Il est également reproché « la contrainte qui pèse sur des familles qui n’osent pas quitter des centres qui ne leur donnent pas satisfaction, de peur de ne pas trouver une autre solution, ou de faire l’objet d’un signalement ». Je peux vous assurer que, compte-tenu des listes d’attente hypertrophiées et des surcharges chroniques que subissent ces mêmes centres, ceux-ci ne cherchent pas à exercer de pression pour maintenir les suivis en dehors d’indications formelles. Cependant, il va de soi qu’il est de notre devoir éthique et clinique d’énoncer aux familles ce qui nous semble nécessaire, et d’expliquer la perte de chance voire le préjudice évident que pourrait constituer une discontinuité voire une rupture de prise en charge. Le soin n’est pas un supermarché… Quant aux signalements, il est parfois nécessaire de rédiger une « information préoccupante » lorsque nous nous trouvons confronter à une situation de maltraitance avérée – dans ce cas, l’Aide Sociale à l’Enfance évaluera la conduite à tenir, et donnera suite ou pas à notre démarche. Les situations de refus de soin sont complexes, et peuvent éventuellement justifier une demande d’évaluation socio-éducative si nous estimons que l’enfant ou l’adolescent sont mis en danger. Dans le cas contraire, il s’agirait d’authentiques négligences de notre part, légitimement condamnables. Quoiqu’il en soit, nous ne cherchons pas à prendre les parents en otage, mais à garantir le devenir d’un enfant, sans aucune possibilité d’exercer la moindre contrainte.

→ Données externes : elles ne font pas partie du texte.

-- ==== Sys2Proof/Tests/Slice0.lean ====
section
/-! SUPPORT. Tests: ill-formed commands that WellFormed refuses, a witness for the hypotheses of every statement, words of the
Zynnan encoding, and single steps on small states. Expected results come from the rules that the comments name. -/
namespace Sys2Proof.Tests
open Sys2Proof Sys2Proof.Machine

/-! Small states: operations run on the state after reset. -/

theorem reset_Wf : State.reset.Wf := ⟨⟨⟨List.Pairwise.nil, by intro e h; cases h⟩, by intro e h; cases h⟩,
  ⟨List.Pairwise.nil, by intro e h; cases h⟩⟩
/-- The state after some operations from reset. -/
def mk (l : List Op) : State := (Op.all l).run State.reset
theorem mk_wf (l : List Op) : (mk l).Wf := (Op.all l).keeps _ reset_Wf
/-- What is read of the next state of a command; a default where there is none. -/
def after {α : Type} (c : Instr) (s : State) (d : α) (f : State → α) : α := match exec c s with | .next t => f t | _ => d
/-- A domain in Run. -/
def run (d : Nat) : Op := Op.setF (PWR_DOM d) PWR_DOM_STATE 0
/-- Drone 1 in RUN with general registers g1 and g2, in keeper mode after reset. -/
def drone1 (a b : W) : List Op :=
  [run 64, Op.setF (HIVE_DRN_STAT 1) HIVE_DRN_STAT_STATE 1, Op.drn 1 fun z => (z.gw 1 a).gw 2 b]

/-- A witness: the state after operations from reset is in canonical form and meets the hypotheses. -/
def Met (l : List Op) (h : State → Prop) : Prop := (mk l).Wf ∧ h (mk l)
theorem met {l : List Op} {h : State → Prop} (p : h (mk l)) : Met l h := ⟨mk_wf l, p⟩
theorem srv {s : State} {a : Nat}
    (h : (!s.pwr.dead && match Spec.domain a with | none => true | some d => Nat.blt (s.domState d) 3) = true) : Spec.served s a := by
  simp only [Bool.and_eq_true, Bool.not_eq_true'] at h
  refine ⟨h.1, ?_⟩
  cases e : Spec.domain a with
  | none => trivial
  | some d => rw [e] at h; exact Nat.blt_eq.mp h.2

/-- The receiver of engine 5 in a state, its domain in Run. -/
def rx5 (st : Nat) : List Op := [run 5, Op.setF (RX_STAT 5) RX_STAT_STATE st]
/-- Engine 5 with its domain in Run, changed beyond its registers. -/
def e5 (f : EngSt → EngSt) : List Op := [run 5, Op.eng 5 f]
/-- Drone 1 in RUN, changed. -/
def d1 (f : DrnSt → DrnSt) : List Op := drone1 0#32 0#32 ++ [Op.drn 1 f]

/-! Witnesses: the Zynnan instructions. -/

theorem witness_zynIntegerResults : Met (drone1 5#32 0xFFFFFFFF#32) (fun s => s.executes 1 = true
    ∧ Spec.value s (.add 1 0 1 2) = some (1, 0, 4#32, 4#16) ∧ Spec.value s (.shl 1 3 1 2) = some (1, 3, 0x80000000#32, 4#16)
    ∧ Spec.value s (.li 1 31 7#32) = some (1, 31, 7#32, 8#16) ∧ Spec.fetches s 1 (.add 1 0 1 2) ∧ Spec.fetches s 1 (.li 1 31 7#32)) :=
  met (by decide)
theorem witness_zynBranchesAndJumps : Met (drone1 8#32 9#32) (fun s => s.executes 1 = true
    ∧ Spec.branch s (.brne 1 1 2 0x8000#16) = some (1, true, 0x8000#16) ∧ Spec.branch s (.breq 1 1 2 1#16) = some (1, false, 1#16)
    ∧ (s.gr 1 1).toNat % 4 = 0 ∧ (s.gr 1 2).toNat % 4 ≠ 0 ∧ (s.drnS 1).tip = false
    ∧ (0xFFFC#32).toNat < 65536 ∧ (0xFFFC#32).toNat % 4 = 0 ∧ s.executes8 1 = true) := met (by decide)
theorem witness_zynSaturatingResults : Met (drone1 0x80000000#32 1#32 ++ [Op.drn 1 fun z => (z.gw 3 0x40000000#32).aw 2 (3#40, -3#40)])
    (fun s => s.executes 1 = true ∧ Spec.nearest ((s.gr 1 1).toInt * (s.gr 1 1).toInt) 31 (2 ^ 31)
    ∧ Spec.nearest ((s.gr 1 2).toInt * (s.gr 1 3).toInt) 31 0 ∧ Spec.nearest ((s.drnS 1).ar 2).1.toInt (1#5).toNat 2
    ∧ Spec.nearest ((s.drnS 1).ar 2).2.toInt (1#5).toNat (-2) ∧ Spec.nearest ((s.drnS 1).ar 2).1.toInt (0#5).toNat 3
    ∧ Spec.accValue s (.cadd 1 2 2) = some (1, 2, 6, -6)) := met (by unfold Spec.nearest; decide)
/-- Address register 3 with its modifiers: pointer, PM, PB, PL and AMODE. -/
def ptr (p pm pb pl am : W) : DrnSt → DrnSt := fun z =>
  { z with p := [(3, p)], pm := [(3, pm)], pb := [(3, pb)], pl := [(3, pl)], amode := [(3, am)] }
theorem witness_zynLoads :
    Met (d1 (ptr 0x1FFFC#32 4#32 0x1FFF0#32 16#32 1#32)) (fun s => s.executes 1 = true
      ∧ Spec.dataWord s 1 (s.gr 1 0 + (4#16).signExtend 32) false = some 0x30060004 ∧ Spec.clean s 0x30060004
      ∧ Spec.dataWord s 1 ((s.drnS 1).pr 3 + (0#16).signExtend 32) false = some 0x3007FFFC ∧ Spec.clean s 0x3007FFFC
      ∧ Spec.pointer s 1 3 true = some 0x1FFF0#32 ∧ Spec.pointer s 1 3 false = some 0x1FFFC#32)
    ∧ Met (d1 (ptr 0x11FFFFFC#32 8#32 0x11FFFF00#32 256#32 2#32)) (fun s => s.executes 1 = true
      ∧ Spec.dataWord s 1 ((s.drnS 1).pr 3 + (0#16).signExtend 32) false = some 0x1FFFFFC ∧ Spec.clean s 0x1FFFFFC
      ∧ (Spec.pointer s 1 3 true).isSome)
    ∧ Met (d1 (ptr 0x0801FFFC#32 4#32 0#32 0#32 0#32)) (fun s => s.executes 1 = true
      ∧ Spec.dataWord s 1 ((s.drnS 1).pr 3 + (0#16).signExtend 32) false = some 0x3005FFFC ∧ Spec.pointer s 1 3 true = some 0x08020000#32) :=
  ⟨met (by unfold Spec.clean; decide), met (by unfold Spec.clean; decide), met (by decide)⟩
theorem witness_zynStores :
    Met (d1 (ptr 0x10000000#32 4#32 0#32 0#32 0#32)) (fun s => s.executes 1 = true
      ∧ Spec.dataWord s 1 (s.gr 1 0 + (0x7FFC#16).signExtend 32) true = some 0x30067FFC ∧ Spec.notHeld s 0x30067FFC
      ∧ Spec.dataWord s 1 ((s.drnS 1).pr 3 + (0#16).signExtend 32) true = some 0 ∧ Spec.notHeld s 0
      ∧ Spec.pointer s 1 3 true = some 0x10000004#32 ∧ Spec.dataWord s 1 (s.gr 1 0) true = some 0x30060000
      ∧ Spec.notHeld s 0x30060000 ∧ Spec.clean s 0x30060000)
    ∧ Met (drone1 0x10000FFC#32 0#32 ++ [Op.stw fun z => { z with op := some 3, addr := 0, len := 0x1000 }]) (fun s => s.executes 1 = true
      ∧ Spec.dataWord s 1 (s.gr 1 1 + (0#16).signExtend 32) true = some 0xFFC ∧ ¬Spec.notHeld s 0xFFC) :=
  ⟨met (by unfold Spec.clean Spec.notHeld; decide), met (by unfold Spec.notHeld; decide)⟩
theorem witness_zynBlockExponent :
    Met (drone1 2#32 0x2000#32 ++ [Op.drn 1 (ptr 0x100#32 4#32 0#32 0#32 0#32)]) (fun s => s.executes 1 = true
      ∧ (s.gr 1 1).toNat % 8192 = 2 ∧ (s.gr 1 2).toNat % 8192 = 0
      ∧ (∀ i, i < 2 → Spec.dataWord s 1 (0x100#32 + BitVec.ofNat 32 (4 * i)) false = some (0x30060100 + 4 * i)
        ∧ Spec.clean s (0x30060100 + 4 * i)
        ∧ Spec.post (s.drnS 1) 3 (0x100#32 + BitVec.ofNat 32 (4 * i)) = some (0x100#32 + BitVec.ofNat 32 (4 * (i + 1))))) :=
  met (by unfold Spec.clean; decide)
theorem witness_zynControlRegisters :
    Met (drone1 7#32 0#32) (fun s => s.executes 1 = true ∧ (Spec.control s 1 (0x03F#12).toNat).isSome ∧ Spec.control s 1 0 = some 1#32
      ∧ Spec.loads.lookup (0x013#12).toNat = some 0xFFFFFFFF#32 ∧ (s.drnS 1).keeper = true)
    ∧ Met (d1 fun z => { z with keeper := false }) (fun s => s.executes 1 = true
      ∧ Spec.loads.lookup (0x03F#12).toNat = some 3#32 ∧ Spec.workerMay (0x03F#12).toNat ∧ (s.drnS 1).keeper = false) :=
  ⟨met (by decide), met (by unfold Spec.workerMay; decide)⟩
theorem witness_zynPointersAndOrder : Met (drone1 7#32 0#32) (fun s => s.executes 1 = true) := met (by decide)
/-- A path of two reads, the second of which traps. -/
theorem cleanTwo {s : State} {x : Drn} {p : PReg} {n : Nat} {q r : W} {k : Nat} (hn : n = 2) (hq : Spec.dataWord s x q false = some k)
    (hc : Spec.clean s k) (hr : Spec.post (s.drnS x) p q = some r) (hd : Spec.dataWord s x r false = none) : Spec.pathClean s x p n q := by
  subst hn
  refine ⟨fun j h => ?_, fun r' h => ⟨fun j h' => ?_, fun _ _ => trivial⟩⟩
  · rw [hq] at h; cases h; exact hc
  · rw [hr] at h; cases h; rw [hd] at h'; cases h'
theorem witness_zynTraps :
    Met (drone1 0x20000#32 3#32) (fun s => s.executes 1 = true ∧ Spec.trap s (.ldw 1 1 1 0#16) = some (1, 4, 0x20000#32, 0#16)
      ∧ Spec.trap s (.xadd 1 1 2 1) = some (1, 3, 3#32, 0#16) ∧ Spec.trap s (.sys 1) = some (1, 7, 0#32, 4#16)
      ∧ Spec.trap s (.banksw 1) = some (1, 8, 0#32, 0#16) ∧ Spec.trap s (.ja 1 0x10000#32) = some (1, 1, 0#32, 0#16)
      ∧ (s.drnS 1).tip = false)
    ∧ Met (d1 fun z => { ptr 0#32 4#32 0#32 0#32 1#32 z with keeper := false, tip := true }) (fun s => s.executes 1 = true
      ∧ Spec.trap s (.rtt 1) = some (1, 2, 0#32, 0#16) ∧ Spec.trap s (.wrc 1 0 0x004#12) = some (1, 2, 0#32, 0#16)
      ∧ Spec.trap s (.rdc 1 0 0x00D#12) = some (1, 1, 0#32, 0#16) ∧ Spec.trap s (.ldp 1 0 3 true 0#16) = some (1, 1, 0#32, 0#16)
      ∧ Spec.trap s (.illegalInstruction 1 0x003E0000#32) = some (1, 1, 0#32, 0#16) ∧ (s.drnS 1).tip = true)
    -- with TIP 1, a GOTO to a misaligned target, and a BEXP whose second read lies past the cell
    ∧ Met (drone1 1#32 2#32 ++ [Op.drn 1 fun z => { ptr 0x1FFFC#32 4#32 0#32 0#32 0#32 z with tip := true }]) (fun s => s.executes 1 = true
      ∧ s.executes8 1 = true ∧ Spec.trap s (.goto 1 0 1) = some (1, 3, 1#32, 0#16) ∧ Spec.trap s (.bexp 1 4 3 2) = some (1, 4, 0x20000#32, 0#16)
      ∧ Spec.readsClean s (.bexp 1 4 3 2) ∧ (s.drnS 1).tip = true) := by
  refine ⟨met (by and_intros <;> decide), met (by and_intros <;> decide), met ⟨by decide, by decide, by decide, by decide, ?_, by decide⟩⟩
  exact cleanTwo (k := 0x3007FFFC) (r := 0x20000#32) (by decide) (by decide) (by unfold Spec.clean; decide) (by decide) (by decide)
theorem witness_zynEvents :
    Met (drone1 0x8008#32 7#32 ++ [Op.drn 1 fun z => { z with evpend := 0x8008#16, timer := 1#32 }]) (fun s => s.executes 1 = true
      ∧ Spec.lowest ((s.drnS 1).evpend &&& (s.gr 1 1).setWidth 16) 3 ∧ (s.drnS 1).evpend &&& (s.gr 1 2).setWidth 16 = 0#16
      ∧ (s.drnS 1).timer = 1#32 ∧ s.domState (domClu (1 / 8)) = 0)
    ∧ Met [Op.drn 1 fun z => { z with timer := 1#32 }] (fun s => (s.drnS 1).timer = 1#32 ∧ s.domState (domClu (1 / 8)) ≠ 0)
    ∧ Met ([run 64, Op.setF (HIVE_DRN_STAT 1) HIVE_DRN_STAT_STATE 2,
        Op.drn 1 fun z => { z with evpend := 0x8000#16, wait := some (4, 0xFFFF#16) }]) (fun s => s.drnState 1 = 2
      ∧ (s.drnS 1).wait = some (4, 0xFFFF#16) ∧ Spec.lowest ((s.drnS 1).evpend &&& 0xFFFF#16) 15) :=
  ⟨met (by unfold Spec.lowest; decide), met (by decide), met (by unfold Spec.lowest; decide)⟩
theorem witness_zynReturnAndHandover :
    Met (drone1 0#32 0#32 ++ [Op.flag (HIVE_DRN_STAT 1) HIVE_DRN_STAT_PENDING, Op.drn 1 fun z => { z with nmi := true, pause := some 1#64 }])
      (fun s => s.executes 1 = true ∧ (s.drnS 1).keeper = true ∧ s.bit (HIVE_DRN_STAT 1) HIVE_DRN_STAT_PENDING = true
        ∧ (s.drnS 1).pause = some 1#64) := met (by decide)
theorem witness_zynParameterSpace :
    Met (drone1 0x44#32 0x2#32) (fun s => s.executes 1 = true
      ∧ Spec.paramRead s (.epl 1 3 1 0#16) = some (1, 3, 0x44#32, 4#16) ∧ Spec.mayAccess s 1 0x44#32 false
      ∧ after (.readClear (.drone 1) .bar0 0x44#32 0) s [] (fun u => u.out) = [.read (.drone 1) 0#32]
      ∧ Spec.paramWrite s (.epsa 1 1 0xFFFFFFFC#32) = some (1, 1, 0xFFFFFFFC#32, 8#16) ∧ Spec.mayAccess s 1 0xFFFFFFFC#32 true
      ∧ Spec.paramWrite s (.eps 1 1 2 0#16) = some (1, 1, 0x2#32, 4#16) ∧ ¬Spec.mayAccess s 1 0x2#32 true ∧ (s.drnS 1).tip = false)
    ∧ Met (d1 fun z => { z with keeper := false, pwinB := 0x1000000#32, pwinL := 0x1000100#32 }) (fun s => s.executes 1 = true
      ∧ Spec.mayAccess s 1 0x10000FC#32 false ∧ ¬Spec.mayAccess s 1 0x1000100#32 false ∧ ¬Spec.mayAccess s 1 0x3500000#32 true) :=
  ⟨met (by simp only [Spec.mayAccess]; and_intros <;> decide), met (by simp only [Spec.mayAccess]; and_intros <;> decide)⟩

Autre grief adressé à la pédopsychiatrie : « des évaluations expéditives de professionnels, qui n’écoutent pas les parents et les renvoient à eux-mêmes ou à leurs modes d’éducation ». Le caractère trop diligent est parfois en rapport avec les conditions structurelles d’exercice dans un climat de pénurie et de saturation. En ce qui concerne le manque d’attention, c’est effectivement regrettable ; cependant, écouter quelqu’un, ne signifie pas forcément aller dans son sens… Parfois, on peut ne pas se sentir entendu ou compris simplement parce que son interlocuteur ne valide pas complètement le point de vue que nous revendiquons. Le pas de côté peut alors être ressenti avec une certaine violence, d’autant plus si la personne qui effectue ce décalage n’est pas en mesure de prendre du temps, d’accompagner progressivement, ou si tout simplement elle ne souhaite pas faire preuve de délicatesse…Par ailleurs, nous nous trouvons souvent amenés à assurer une forme de guidance éducative auprès des familles, sans pour autant considérer que le positionnement parental est responsable des troubles de l’enfant. En fonction des enjeux spécifiques, certains aménagements dans le positionnement au quotidien doivent effectivement être envisagés, certaines configurations réactionnelles peuvent être appréhendées, afin d’aider les parents à se réapproprier un rôle d’acteur vis-à-vis de leur enfant.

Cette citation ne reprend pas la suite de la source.